Title
AWS re:Invent 2022 - Observability: Best practices for modern applications (COP344)
Summary
- Roland Barcia and Greg Apple presented on observability best practices for modern applications.
- Modern apps are more difficult to observe due to their distributed nature, use of various technologies, and microservices architecture.
- Observability should be considered a day zero problem, and modern apps should be built to be observed.
- The session covered four best practices:
- Navigating instrumentation options.
- Optimizing the cost of high cardinality.
- Reducing alarm fatigue.
- Avoiding dangling traces.
- AWS services have varying levels of support for tracing, and it's important to understand how to propagate traces across services.
- OpenTelemetry is recommended for metrics and traces, and other tools for logs until OpenTelemetry supports logs in GA.
- CloudWatch Embedded Metric Format can help manage high cardinality and cost.
- Synthetic testing, machine learning, and alarm correlation can reduce alarm fatigue.
- Instrumentation of code is necessary for tracing, and trace context must be passed across service boundaries to avoid dangling traces.
- The session included hands-on examples and demos.
Insights
- The shift from monolithic to microservices architecture has significantly increased the complexity of observability.

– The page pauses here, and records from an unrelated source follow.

-- ==== Sys2Proof/Machine/Random.lean ====
section
/-! DEFINITION. The randomization pipeline (44_random.md): the entropy draw, the goodness criterion, GenerateSecret, the
secret cell, and the commands RSEED, RSECRET, SCHK, HINITRF and HINITRP. -/

namespace Sys2Proof.Machine

/-- What a command's random words come from: the private stream word `t` (44_random.md R245) and the answers ENTROPY has
given to the command that it has not used yet. -/
structure Supply where
  stream : Word
  answers : List Answer
deriving DecidableEq, Repr

/-- How far a part of a command's pseudocode has come that draws entropy: it has its result, it has raised an error, or
it waits (for an answer, 40_control.md R134, or for time to build candidates, 44_random.md R249). -/
inductive Draw (α : Type) where
  | got (a : α) (rest : Supply)
  | raised (e : Err)
  | waiting
deriving DecidableEq, Repr

/-- `GenerateSeed()` (44_random.md R240): one draw, read as `LE_8` (20_memory.md R87). -/
def generateSeed (g : Supply) : Draw Word :=
  match g.answers with
  | [] => .waiting
  | .fail :: _ => .raised .entropy
  | .ok e0 e1 e2 e3 e4 e5 e6 e7 :: rest => .got (leWord [e0, e1, e2, e3, e4, e5, e6, e7]) { g with answers := rest }

/-- The answer `OK(e[0], …, e[7])` whose bytes are read as the word w (20_memory.md R87). -/
def Answer.ofWord (w : Word) : Answer :=
  .ok (byteOf w 0) (byteOf w 1) (byteOf w 2) (byteOf w 3) (byteOf w 4) (byteOf w 5) (byteOf w 6) (byteOf w 7)

/-- `SECRET_BYTES` (44_random.md R242): every byte whose population count is in the band, ascending. -/
def secretBytes (P : Params) : List Byte :=
  ((List.range 256).map (BitVec.ofNat 8)).filter (fun b => P.bytePopBand.contains (popcount b))

/-- `SECRET_BYTES[r mod |SECRET_BYTES|]` (44_random.md R246). -/
def selectByte (bytes : List Byte) (r : Word) : Byte := bytes.getD (r.toNat % bytes.length) 0

/-- One random word of a candidate (44_random.md R246): from the private stream (SEEDED) or from a draw (DIRECT). -/
def randomWord (P : Params) (v : Variant) (g : Supply) : Draw Word :=
  match P.secretSrc with
  | .seeded => .got (nextState P v g.stream).2 { g with stream := (nextState P v g.stream).1 }
  | .direct => generateSeed g

/-- Bytes j, j+1, … of a candidate, k of them, added to the word w (44_random.md R246). -/
def candidateFrom (P : Params) (v : Variant) (bytes : List Byte) : Nat → Nat → Word → Supply → Draw Word
  | 0, _, w, g => .got w g
  | k + 1, j, w, g =>
    match randomWord P v g with
    | .got r g' => candidateFrom P v bytes k (j + 1) (w ||| ((selectByte bytes r).setWidth 64 <<< (8 * j))) g'
    | .raised e => .raised e
    | .waiting => .waiting

/-- `Candidate(v)` (44_random.md R246): eight bytes, the first random word giving byte 0. -/
def candidate (P : Params) (v : Variant) (bytes : List Byte) (g : Supply) : Draw Word :=
  candidateFrom P v bytes 8 0 0 g

/-- The words of n candidates built one after the other (44_random.md R245, R246). -/
def candidates (P : Params) (v : Variant) (bytes : List Byte) : Nat → Supply → Draw (List Word)
  | 0, g => .got [] g
  | n + 1, g =>
    match candidate P v bytes g with
    | .got w g' =>
      match candidates P v bytes n g' with
      | .got ws g'' => .got (w :: ws) g''
      | .raised e => .raised e
      | .waiting => .waiting
    | .raised e => .raised e
    | .waiting => .waiting

/-- `Accept(w, E)` (44_random.md R247). -/
def accept (P : Params) (w : Word) (E : List Word) : Bool :=
  (!P.requireOdd || w.getLsbD 0) && E.all (fun x => P.pairPopBand.contains (popcount (w ^^^ x)))
    && (!P.requirePrime || isPrime w)

/-- The words accepted so far with one more candidate (44_random.md R245). -/
def acceptInto (P : Params) (acc : List Word) (w : Word) : List Word := if accept P w acc then acc ++ [w] else acc

/-- Every byte of a word has its population count in the band (44_random.md R243, R247). -/
def bytesInBand (P : Params) (w : Word) : Bool :=
  (List.range 8).all fun j => P.bytePopBand.contains (popcount (byteOf w j))

/-- `Good` for the words of a table from some word on, E being the words before it (44_random.md R247). -/
def goodFrom (P : Params) : List Word → List Word → Bool
  | _, [] => true
  | E, w :: ws => bytesInBand P w && accept P w E && goodFrom P (E ++ [w]) ws

/-- `Good(S)` (44_random.md R247). -/
def good (P : Params) (S : Table) : Bool := goodFrom P [] (tableList S)

/-- Where the candidate loop ends before it builds another candidate: four words accepted, or the retry cap reached
(44_random.md R245, R249). -/
def secretEnd (P : Params) (count : Nat) (acc : List Word) (g : Supply) : Option (Draw Table) :=
  match acc with
  | [a, b, c, d] => some (.got ⟨a, b, c, d⟩ g)
  | _ => if P.retryCap = some count then some (.raised .retry) else none

/-- The candidate loop of `GenerateSecret(v)` (44_random.md R245): `acc` holds the words accepted so far, `count` the
candidates built. The first argument is how many more candidates CORE has had time to build: the loop itself has no
bound (R249), and where it has not ended the command goes on waiting (log 4). -/
def secretLoop (P : Params) (v : Variant) (bytes : List Byte) : Nat → Nat → List Word → Supply → Draw Table
  | 0, count, acc, g => (secretEnd P count acc g).getD .waiting
  | k + 1, count, acc, g =>
    match secretEnd P count acc g with
    | some d => d
    | none =>
      match candidate P v bytes g with
      | .got w g' => secretLoop P v bytes k (count + 1) (acceptInto P acc w) g'
      | .raised e => .raised e
      | .waiting => .waiting

/-- `GenerateSecret(v)` (44_random.md R245), with time for `effort` candidates. -/
def generateSecret (P : Params) (v : Variant) (effort : Nat) (g : Supply) : Draw Table :=
  match P.secretSrc with
  | .seeded =>
    match generateSeed g with
    | .got t g' => secretLoop P v (secretBytes P) effort 0 [] { g' with stream := t }
    | .raised e => .raised e
    | .waiting => .waiting
  | .direct => secretLoop P v (secretBytes P) effort 0 [] g

/-- `InitCell(v)` (44_random.md R250) up to the secret it returns; the write of the cell is its caller's. -/
def initCell (P : Params) (v : Variant) (effort : Nat) (c : Cell) (g : Supply) : Draw Table :=
  if c.valid then .got c.words g else generateSecret P v effort g

/-- The supply of the command in flight: its private stream word does not exist yet. -/
def State.supply (s : State) : Supply := ⟨0, s.answers⟩

/-- RSEED (44_random.md R251). -/
def rseed (s : State) : State :=
  match generateSeed s.supply with
  | .got r _ => { s with res0 := r }.complete
  | .raised e => s.raise e
  | .waiting => s.stall

/-- RSEED. -/
def execRseed (s : State) : Result := .next (rseed s)

/-- RSECRET (44_random.md R252), for a parameter set. -/
def rsecret (P : Params) (v : Variant) (s : State) : State :=
  match generateSecret P v s.effort s.supply with
  | .got S _ => (s.setResults S).complete
  | .raised e => s.raise e
  | .waiting => s.stall

/-- RSECRET. -/
def execRsecret (v : Variant) (s : State) : Result := .next (rsecret Config.params v s)

/-- SCHK (44_random.md R253), for a parameter set. -/
def schk (P : Params) (s : State) : State :=
  { s with res0 := if good P s.argTable then 1 else 0 }.complete

/-- SCHK. -/
def execSchk (s : State) : Result := .next (schk Config.params s)

/-- HINITRF (44_random.md R254), for a parameter set: the secret first, then the seed. -/
def hinitrf (P : Params) (v : Variant) (s : State) : State :=
  match generateSecret P v s.effort s.supply with
  | .got S g =>
    match generateSeed g with
    | .got seed _ => (s.construct seed S v).complete
    | .raised e => s.raise e
    | .waiting => s.stall
  | .raised e => s.raise e
  | .waiting => s.stall

/-- HINITRF. -/
def execHinitrf (v : Variant) (s : State) : Result := .next (hinitrf Config.params v s)

/-- HINITRP (44_random.md R255), for a parameter set: the cell's secret, generated on first use, then the seed. The cell
is committed once the secret is there, even where the seed draw then fails. -/
def hinitrp (P : Params) (v : Variant) (s : State) : State :=
  match initCell P v s.effort (s.cell v) s.supply with
  | .got S g =>
    match generateSeed g with
    | .got seed _ => ((s.setCell v ⟨true, S⟩).construct seed S v).complete
    | .raised e => (s.setCell v ⟨true, S⟩).raise e
    | .waiting => s.stall
  | .raised e => s.raise e
  | .waiting => s.stall

/-- HINITRP. -/
def execHinitrp (v : Variant) (s : State) : Result := .next (hinitrp Config.params v s)

end Sys2Proof.Machine
end

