-- ==== Sys2Proof/Tests/Slice0.lean ====
section
/-! SUPPORT. Tests of the model against the spec's own words and examples (95_test_vectors.md where a test names a vector),
and for every statement with hypotheses a witness that meets them. -/

open Sys2Proof Sys2Proof.Machine

namespace Sys2Proof.Tests

set_option Elab.async false

/-- The state a result answers, if it does. -/
def after : Result → Option State
  | .next t => some t
  | .fault _ => none
  | .refused _ => none

/-- The state after reset with a command word in flight. -/
def flight (w : Word) : State := { State.reset with ir := w, busy := true }

/-- What a test looks at in an answer. -/
def sees {α : Type} (r : Result) (f : State → α) : Option α := (after r).map f

/-- The answer `OK(11 22 33 44 55 66 77 88)` of the spec's examples. -/
def ok1122 : Answer := .ok 0x11 0x22 0x33 0x44 0x55 0x66 0x77 0x88

/-! ### Which commands are well formed -/

theorem test_wf_habs_9_refused : (Instr.habs 9).wellFormed = false := by decide

theorem test_wf_habs_15_refused : (Instr.habs 15).wellFormed = false := by decide

theorem test_wf_habs_8_accepted : (Instr.habs 8).wellFormed = true := by decide

/-! ### Decoding: words written out from 30_encoding.md R101 and R102 as Z63, Z31, CNT, Z7, V, OP -/

theorem test_decode_nop : decode (0#32 ++ 0#20 ++ 0b0000#4 ++ 0#1 ++ 0#1 ++ 0b000000#6) = .ok .nop := by decide

theorem test_decode_mum : decode (0#32 ++ 0#20 ++ 0b0000#4 ++ 0#1 ++ 0#1 ++ 0b000001#6) = .ok .mum := by decide

theorem test_decode_mix : decode (0#32 ++ 0#20 ++ 0b0000#4 ++ 0#1 ++ 0#1 ++ 0b000010#6) = .ok .mix := by decide

theorem test_decode_pseed_v0 :
    decode (0#32 ++ 0#20 ++ 0b0000#4 ++ 0#1 ++ 0#1 ++ 0b001000#6) = .ok (.pseed .legacy) := by decide

theorem test_decode_pseed_v1 :
    decode (0#32 ++ 0#20 ++ 0b0000#4 ++ 0#1 ++ 1#1 ++ 0b001000#6) = .ok (.pseed .current) := by decide

theorem test_decode_pnext : decode (0#32 ++ 0#20 ++ 0b0000#4 ++ 0#1 ++ 0#1 ++ 0b001001#6) = .ok .pnext := by decide

theorem test_decode_hinit :
    decode (0#32 ++ 0#20 ++ 0b0000#4 ++ 0#1 ++ 1#1 ++ 0b010000#6) = .ok (.hinit .current) := by decide

theorem test_decode_hinitd :
    decode (0#32 ++ 0#20 ++ 0b0000#4 ++ 0#1 ++ 0#1 ++ 0b010001#6) = .ok (.hinitd .legacy) := by decide

theorem test_decode_hinitrf :
    decode (0#32 ++ 0#20 ++ 0b0000#4 ++ 0#1 ++ 1#1 ++ 0b010010#6) = .ok (.hinitrf .current) := by decide

theorem test_decode_hinitrp :
    decode (0#32 ++ 0#20 ++ 0b0000#4 ++ 0#1 ++ 0#1 ++ 0b010011#6) = .ok (.hinitrp .legacy) := by decide

theorem test_decode_habs :
    decode (0#32 ++ 0#20 ++ 0b0101#4 ++ 0#1 ++ 0#1 ++ 0b010100#6) = .ok (.habs 5) := by decide

theorem test_decode_hfin : decode (0#32 ++ 0#20 ++ 0b0000#4 ++ 0#1 ++ 0#1 ++ 0b010101#6) = .ok .hfin := by decide

theorem test_decode_rseed : decode (0#32 ++ 0#20 ++ 0b0000#4 ++ 0#1 ++ 0#1 ++ 0b011000#6) = .ok .rseed := by decide

theorem test_decode_rsecret :
    decode (0#32 ++ 0#20 ++ 0b0000#4 ++ 0#1 ++ 1#1 ++ 0b011001#6) = .ok (.rsecret .current) := by decide

theorem test_decode_schk : decode (0#32 ++ 0#20 ++ 0b0000#4 ++ 0#1 ++ 0#1 ++ 0b011010#6) = .ok .schk := by decide

/-- The illegal words of 95_test_vectors.md section 3.5. -/
theorem test_decode_illegal_words :
    ([0x3, 0x3F, 0x80, 0x1009, 0x100000009, 0x41, 0x49, 0x54, 0x100, 0x848, 0x914, 0xF14] : List Word).all
      (fun w => match decode w with | .ok _ => false | .error _ => true) = true := by decide

/-- A command written as bytes, least significant first (20_memory.md R77): 0x0814 is HABS 8. -/
theorem test_decode_bytes_little_endian : decodeBytes [0x14, 0x08, 0, 0, 0, 0, 0, 0] = .ok (.habs 8) := by decide

theorem test_decode_seven_bytes_refused : decodeBytes [0x14, 0x08, 0, 0, 0, 0, 0] = .error .notOneWord := by decide

theorem test_decode_table_word : decodeTableWord 64 0x48 = some (.pseed .current) := by decide

/-- 30_encoding.md R110 and R111: assembler texts and their words; the suffix is mandatory, and 9 is no count. -/
theorem test_assembler_texts :
    (["HABS 8", "PSEED.v1", "RSECRET.v0", "PSEED", "HABS 9", "NOP.v0"].map fun t => (Instr.ofAsm t).map encode) =
      [some 0x814, some 0x48, some 0x19, none, none, none] := by decide +kernel

theorem test_legal_commands_are_28 : Instr.legal.length = 28 ∧ Instr.legal.all Instr.wellFormed = true := by decide

/-! ### One step of each command -/

/-- E-14: NOP after a failed PNEXT clears `ERR`. -/
theorem test_nop_clears_err :
    sees (coreTurn { flight 0x00 with err := .noctx, lastop := 0x09 }) State.status = some 0 := by decide

/-- NOP does not clear `OVR` (40_control.md R137). -/
theorem test_nop_keeps_ovr : sees (coreTurn { flight 0x00 with ovr := true }) State.status = some 2 := by decide

/-- M-8. -/
theorem test_mum_halves :
    sees (coreTurn { flight 0x01 with arg0 := 0x0123456789abcdef, arg1 := 0xfedcba9876543210, res2 := 7 })
      (fun t => (t.res0, t.res1, t.res2)) = some (0x2236d88fe5618cf0, 0x0121fa00ad77d742, 7) := by decide

/-- M-3. -/
theorem test_mum_largest :
    sees (coreTurn { flight 0x01 with arg0 := 0xffffffffffffffff, arg1 := 0xffffffffffffffff })
      (fun t => (t.res0, t.res1)) = some (1, 0xfffffffffffffffe) := by decide

/-- M-9, with an older high half in `RES1` (70_reset_and_hazards.md R346). -/
theorem test_mix_folds_and_keeps_res1 :
    sees (coreTurn { flight 0x02 with arg0 := 0xdeadbeefcafebabe, arg1 := 0x0123456789abcdef, res1 := 0x0121fa00ad77d742 })
      (fun t => (t.res0, t.res1)) = some (0x7e4bd22a04f6dd7f, 0x0121fa00ad77d742) := by decide

/-- The example of 42_prng.md R171. -/
theorem test_pseed_current :
    sees (coreTurn { flight 0x48 with arg0 := 1 }) (fun t => (t.pstate, t.pvalid, t.pvar)) = some (1, true, .current) := by
  decide

/-- P-7, step 1. -/
theorem test_pnext_current :
    sees (coreTurn { flight 0x09 with pstate := 1, pvalid := true, pvar := .current }) (fun t => (t.res0, t.pstate, t.status))
      = some (0xa833bdcdb6d1beb1, 0x2d358dccaa6c78a6, 0x900) := by decide

/-- E-2. -/
theorem test_pnext_unseeded : sees (coreTurn (flight 0x09)) (fun t => (t.status, t.res0)) = some (0x920, 0) := by decide

/-- 43_hash.md R205: which operand is which secret word. -/
theorem test_hinit_operands :
    sees (coreTurn { flight 0x50 with arg0 := 9, arg1 := 1, arg2 := 2, arg3 := 3, arg4 := 4 })
      (fun t => (t.hseed, t.hsec, t.hvar)) = some (9, ⟨1, 2, 3, 4⟩, .current) := by decide

/-- 43_hash.md R205: HINIT from phase FINAL discards the old message. -/
theorem test_hinit_discards :
    sees (coreTurn { flight 0x10 with hphase := .final, hmsg := [5], hlen := 1 })
      (fun t => (t.hphase, t.hmsg, t.hlen)) = some (.opened, [], 0) := by decide

/-- P2: `CFG` after HINITD.v1. -/
theorem test_hinitd_cfg : sees (coreTurn (flight 0x51)) (fun t => t.cfg Params.default) = some 0x14 := by decide

/-- The example of 43_hash.md R207. -/
theorem test_habs_two_bytes :
    sees (coreTurn { flight 0x214 with arg0 := 0xffff6463, hphase := .opened, hmsg := [0x61, 0x62], hlen := 2 })
      (fun t => (t.hmsg, t.hlen)) = some ([0x61, 0x62, 0x63, 0x64], 4) := by decide

/-- E-10: E_SEQ before E_LENGTH. -/
theorem test_habs_seq_before_length :
    sees (coreTurn { flight 0x114 with hphase := .final, hlen := 0xffffffffffffffff }) State.status = some 0x1430 := by decide

/-- X1: the digest of "abcd", v1. -/
theorem test_hfin_abcd :
    sees (coreTurn { flight 0x15 with
        hsec := Params.default.current.defaultSecret, hvar := .current, hphase := .opened,
        hmsg := [0x61, 0x62, 0x63, 0x64], hlen := 4 }) (fun t => (t.res0, t.hphase)) =
      some (0x6d9a9834037410eb, .final) := by decide

/-- E-6. -/
theorem test_hfin_no_context : sees (coreTurn (flight 0x15)) State.status = some 0x1520 := by decide

/-- The example of 44_random.md R251. -/
theorem test_rseed_little_endian :
    sees (coreTurn { flight 0x18 with answers := [ok1122] }) (fun t => (t.res0, t.status)) =
      some (0x8877665544332211, 0x1800) := by decide

/-- E-11. -/
theorem test_rseed_fail :
    sees (coreTurn { flight 0x18 with answers := [.fail], res0 := 3 }) (fun t => (t.res0, t.status)) = some (3, 0x1850) := by
  decide

/-- K5: the legacy default table is not good. -/
theorem test_schk_legacy_default :
    sees (coreTurn { flight 0x1A with
        arg1 := 0xa0761d6478bd642f, arg2 := 0xe7037ed1a0b428db, arg3 := 0x8ebc6af09c88c6e3,
        arg4 := 0x589965cc75374cc3, res0 := 1 }) (fun t => t.res0) = some 0 := by decide +kernel

/-! ### GenerateSecret -/

/-- A seed word for which GenerateSecret needs few candidates. -/
def quick : Answer := .ok 0xAC 0x89 0x1F 0 0 0 0 0

/-- What that seed word gives with variant 1: 28 candidates (a program outside the model, from the pseudocode of
44_random.md R245 to R248). -/
def quickTable : Table := ⟨0xca694799b45aa633, 0x8b5a53784b17b4c5, 0x668b59aad4e43555, 0x6666334b1e2b2be1⟩

/-- The private stream word after 28 candidates of 8 advances. -/
def quickStream : Word := 2066860 + 224 * 0x2d358dccaa6c78a5

theorem test_generate_quick_alone :
    generateSecret Config.params .current 31 ⟨0, [quick]⟩ = .got quickTable ⟨quickStream, []⟩ := by decide +kernel

/-- The same with more answers behind the seed word: they are left for the hash seed. -/
theorem test_generate_quick (as : List Answer) :
    generateSecret Config.params .current 31 ⟨0, quick :: as⟩ = .got quickTable ⟨quickStream, as⟩ :=
  (generateSecret_seeded rfl test_generate_quick_alone).2 as

/-- A state with RSECRET.v1, HINITRF.v1 or HINITRP.v1 in flight, the seed word answered, and time enough. -/
def quickFlight (w : Word) (as : List Answer) : State := { flight w with answers := quick :: as, effort := 31 }

/-- GenerateSecret as the command in flight calls it. -/
theorem quickFlight_generates (w : Word) (as : List Answer) :
    generateSecret Config.params .current (quickFlight w as).effort (quickFlight w as).supply =
      .got quickTable ⟨quickStream, as⟩ := test_generate_quick as

/-- RSECRET.v1 writes the table, and leaves the cell alone (44_random.md R252). -/
theorem test_rsecret_table :
    sees (exec (.rsecret .current) (quickFlight 0x59 []))
      (fun t => ((⟨t.res0, t.res1, t.res2, t.res3⟩ : Table), t.cell1.valid, t.status)) =
      some (quickTable, false, 0x1900) := by
  rw [exec, execRsecret, rsecret, quickFlight_generates]; decide

/-- SCHK of a table that RSECRET gives is 1 (44_random.md R253, R258). -/
theorem test_schk_good :
    sees (coreTurn { flight 0x1A with
        arg1 := 0xca694799b45aa633, arg2 := 0x8b5a53784b17b4c5, arg3 := 0x668b59aad4e43555,
        arg4 := 0x6666334b1e2b2be1 }) (fun t => (t.res0, t.status)) = some (1, 0x1A00) := by decide +kernel

/-- RSECRET with no time for all candidates goes on waiting (44_random.md R249). -/
theorem test_rsecret_waits :
    sees (exec (.rsecret .current) { quickFlight 0x59 [] with effort := 1 }) (fun t => (t.busy, t.res0)) =
      some (true, 0) := by decide +kernel

/-- The shape of the example of 44_random.md R254: secret first, then the seed. -/
theorem test_hinitrf_secret_then_seed :
    sees (exec (.hinitrf .current) (quickFlight 0x52 [ok1122])) (fun t => (t.hseed, t.hsec, t.hphase)) =
      some (0x8877665544332211, quickTable, .opened) := by
  rw [exec, execHinitrf, hinitrf, quickFlight_generates]; decide

/-- 95_test_vectors.md section 3.4.6: a failed seed draw leaves the context alone. -/
theorem test_hinitrf_seed_fails :
    sees (exec (.hinitrf .current) (quickFlight 0x52 [.fail])) (fun t => (t.hsec, t.hphase, t.status)) =
      some (zeroTable, .none, 0x1250) := by
  rw [exec, execHinitrf, hinitrf, quickFlight_generates]; decide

- Observability is not just about monitoring; it's about understanding the full lifecycle of logs, metrics, and traces within a system.
- The use of various AWS services (Lambda, ECS, EKS, ROSA) and technologies (containers, serverless functions) requires a nuanced approach to observability.
- AWS provides native services and support for popular open-source tools for observability, catering to different customer strategies.
- The AWS Distro for OpenTelemetry supports metrics and traces, and logs are expected to be supported in the future.
- CloudWatch Embedded Metric Format is a powerful feature for managing telemetry data efficiently and cost-effectively.
- Alarm management is crucial in modern applications to avoid alert fatigue and ensure that alarms are meaningful and actionable.
- Tracing is complex and requires careful planning to ensure end-to-end visibility, especially when dealing with services that do not natively support tracing.
- The session emphasized the shared responsibility model in AWS, where both AWS and customers must take part in the instrumentation for effective observability.
- The presenters provided resources such as workshops, GitHub pages, and skill builders for further learning and implementation of observability best practices.